BRIEF: Across the records below, count the lines that contain "never" and write down only the count.

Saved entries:

________________________

-- ==== Sys2Proof/Decode.lean ====
section
/-! DEFINITION. The opcode table (30_encoding.md R105, R106), the decoder, total on any bytes, and the encoder. -/

namespace Sys2Proof

/-- `hi : lo` (00_scope.md R10): the little-endian word of two bytes (20_memory.md R52). -/
def wordOf (lo hi : Byte) : Addr := hi ++ lo

/-- Bits 7:0 of a word, stored first (R52). -/
def loByte (w : Addr) : Byte := w.extractLsb' 0 8

/-- Bits 15:8 of a word, stored second (R52). -/
def hiByte (w : Addr) : Byte := w.extractLsb' 8 8

/-- Bytes of an instruction in this format, opcode byte included (R101, R103). -/
def Mode.length : Mode → Nat
  | .imp => 1
  | .imm | .zp | .zpx | .zpy => 2
  | .abs | .absx | .absy => 3

/-- Bytes of an instruction (R103). -/
def Instr.length (i : Instr) : Nat := i.mode.length

/-- A row of R106. `make` builds the instruction from byte 1 and byte 2; a format without a byte ignores it. -/
structure OpRow where
  opcode   : Byte
  mnemonic : Mnemonic
  mode     : Mode
  cycles   : Nat
  make     : Byte → Byte → Instr

/-- Rows 1 to 16 of R106 (41_load.md R151-R166). -/
def loadRows : List OpRow := [
  ⟨0xA9, .lda, .imm,  2, fun b1 _ => .ldaImm b1⟩,
  ⟨0xA5, .lda, .zp,   3, fun b1 _ => .ldaZp b1⟩,
  ⟨0xB5, .lda, .zpx,  4, fun b1 _ => .ldaZpx b1⟩,
  ⟨0xAD, .lda, .abs,  4, fun b1 b2 => .ldaAbs (wordOf b1 b2)⟩,
  ⟨0xBD, .lda, .absx, 4, fun b1 b2 => .ldaAbsx (wordOf b1 b2)⟩,
  ⟨0xB9, .lda, .absy, 4, fun b1 b2 => .ldaAbsy (wordOf b1 b2)⟩,
  ⟨0xA2, .ldx, .imm,  2, fun b1 _ => .ldxImm b1⟩,
  ⟨0xA6, .ldx, .zp,   3, fun b1 _ => .ldxZp b1⟩,
  ⟨0xB6, .ldx, .zpy,  4, fun b1 _ => .ldxZpy b1⟩,
  ⟨0xAE, .ldx, .abs,  4, fun b1 b2 => .ldxAbs (wordOf b1 b2)⟩,
  ⟨0xBE, .ldx, .absy, 4, fun b1 b2 => .ldxAbsy (wordOf b1 b2)⟩,
  ⟨0xA0, .ldy, .imm,  2, fun b1 _ => .ldyImm b1⟩,
  ⟨0xA4, .ldy, .zp,   3, fun b1 _ => .ldyZp b1⟩,
  ⟨0xB4, .ldy, .zpx,  4, fun b1 _ => .ldyZpx b1⟩,
  ⟨0xAC, .ldy, .abs,  4, fun b1 b2 => .ldyAbs (wordOf b1 b2)⟩,
  ⟨0xBC, .ldy, .absx, 4, fun b1 b2 => .ldyAbsx (wordOf b1 b2)⟩]

/-- Rows 17 to 27 of R106 (42_store.md R181-R191). -/
def storeRows : List OpRow := [
  ⟨0x85, .sta, .zp,   3, fun b1 _ => .staZp b1⟩,
  ⟨0x95, .sta, .zpx,  4, fun b1 _ => .staZpx b1⟩,
  ⟨0x8D, .sta, .abs,  4, fun b1 b2 => .staAbs (wordOf b1 b2)⟩,
  ⟨0x9D, .sta, .absx, 5, fun b1 b2 => .staAbsx (wordOf b1 b2)⟩,
  ⟨0x99, .sta, .absy, 5, fun b1 b2 => .staAbsy (wordOf b1 b2)⟩,
  ⟨0x86, .stx, .zp,   3, fun b1 _ => .stxZp b1⟩,
  ⟨0x96, .stx, .zpy,  4, fun b1 _ => .stxZpy b1⟩,
  ⟨0x8E, .stx, .abs,  4, fun b1 b2 => .stxAbs (wordOf b1 b2)⟩,
  ⟨0x84, .sty, .zp,   3, fun b1 _ => .styZp b1⟩,
  ⟨0x94, .sty, .zpx,  4, fun b1 _ => .styZpx b1⟩,
  ⟨0x8C, .sty, .abs,  4, fun b1 b2 => .styAbs (wordOf b1 b2)⟩]

/-- Rows 28 to 33 of R106 (43_transfer.md R201-R206). -/
def transferRows : List OpRow := [
  ⟨0xAA, .tax, .imp, 2, fun _ _ => .tax⟩,
  ⟨0xA8, .tay, .imp, 2, fun _ _ => .tay⟩,
  ⟨0x8A, .txa, .imp, 2, fun _ _ => .txa⟩,
  ⟨0x98, .tya, .imp, 2, fun _ _ => .tya⟩,
  ⟨0xBA, .tsx, .imp, 2, fun _ _ => .tsx⟩,
  ⟨0x9A, .txs, .imp, 2, fun _ _ => .txs⟩]

/-- Rows 34 to 37 of R106 (44_stack.md R211-R214). -/
def stackRows : List OpRow := [
  ⟨0x48, .pha, .imp, 3, fun _ _ => .pha⟩,
  ⟨0x08, .php, .imp, 3, fun _ _ => .php⟩,
  ⟨0x68, .pla, .imp, 4, fun _ _ => .pla⟩,
  ⟨0x28, .plp, .imp, 4, fun _ _ => .plp⟩]

/-- The complete dispatch table, 37 rows (R106). -/
def opcodeTable : List OpRow := loadRows ++ storeRows ++ transferRows ++ stackRows

/-- `Table[op]` (40_fetch_decode_addressing.md R120): the row the opcode byte alone selects (R100), or none (R107). -/
def lookup (op : Byte) : Option OpRow := opcodeTable.find? (fun row => row.opcode == op)

/-- Why bytes are no instruction. -/
inductive DecodeError where
  /-- Byte 0 is in no row of R106: an unknown opcode (R107), seen from byte 0 alone (R108). -/
  | unknownOpcode (op : Byte)
  /-- The list ends before the instruction does. A step never meets this: memory has a byte at every address. -/
  | truncated
  deriving DecidableEq, Repr

/-- The instruction of a row from the operand bytes, and the bytes after it (R101, R102). An operand byte is never checked (R108). -/
def OpRow.decodeOperands (row : OpRow) (rest : List Byte) : Except DecodeError (Instr × List Byte) :=
  match row.mode.length, rest with
  | 1, rest => .ok (row.make 0 0, rest)
  | 2, b1 :: rest => .ok (row.make b1 0, rest)
  | 3, b1 :: b2 :: rest => .ok (row.make b1 b2, rest)
  | _, _ => .error .truncated

/-- The decoder: the first instruction of a list of bytes, and the rest of the list (R100). -/
def decode : List Byte → Except DecodeError (Instr × List Byte)
  | [] => .error .truncated
  | op :: rest =>
    match lookup op with
    | none => .error (.unknownOpcode op)
    | some row => row.decodeOperands rest

/-- The encoder: the bytes of an instruction in increasing address order (R101, R102, R106), written out a second time. -/
def encode : Instr → List Byte
  | .ldaImm v => [0xA9, v]
  | .ldaZp v => [0xA5, v]
  | .ldaZpx v => [0xB5, v]
  | .ldaAbs b => [0xAD, loByte b, hiByte b]
  | .ldaAbsx b => [0xBD, loByte b, hiByte b]
  | .ldaAbsy b => [0xB9, loByte b, hiByte b]
  | .ldxImm v => [0xA2, v]
  | .ldxZp v => [0xA6, v]
  | .ldxZpy v => [0xB6, v]
  | .ldxAbs b => [0xAE, loByte b, hiByte b]
  | .ldxAbsy b => [0xBE, loByte b, hiByte b]
  | .ldyImm v => [0xA0, v]
  | .ldyZp v => [0xA4, v]
  | .ldyZpx v => [0xB4, v]
  | .ldyAbs b => [0xAC, loByte b, hiByte b]
  | .ldyAbsx b => [0xBC, loByte b, hiByte b]
  | .staZp v => [0x85, v]
  | .staZpx v => [0x95, v]
  | .staAbs b => [0x8D, loByte b, hiByte b]
  | .staAbsx b => [0x9D, loByte b, hiByte b]
  | .staAbsy b => [0x99, loByte b, hiByte b]
  | .stxZp v => [0x86, v]
  | .stxZpy v => [0x96, v]
  | .stxAbs b => [0x8E, loByte b, hiByte b]
  | .styZp v => [0x84, v]
  | .styZpx v => [0x94, v]
  | .styAbs b => [0x8C, loByte b, hiByte b]
  | .tax => [0xAA]
  | .tay => [0xA8]
  | .txa => [0x8A]
  | .tya => [0x98]
  | .tsx => [0xBA]
  | .txs => [0x9A]
  | .pha => [0x48]
  | .php => [0x08]
  | .pla => [0x68]
  | .plp => [0x28]

/-- The opcode byte of an instruction (R106). -/
def Instr.opcode (i : Instr) : Byte := (encode i).headD 0

/-- The three bytes, as many as the longest instruction has, of a table word: bit 0 is the least significant bit of the first
byte, and every bit from `nbits` on is 0. -/
def tableBytes (nbits w : Nat) : List Byte :=
  let v := w % 2 ^ nbits
  [BitVec.ofNat 8 v, BitVec.ofNat 8 (v / 256), BitVec.ofNat 8 (v / 65536)]

/-- The instruction the decoder reads from a table word. -/
def decodeTableWord (nbits w : Nat) : Option Instr :=
  match decode (tableBytes nbits w) with
  | .ok (i, _) => some i
  | .error _ => none

end Sys2Proof
end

________________________

OUTPUT BELOW: 2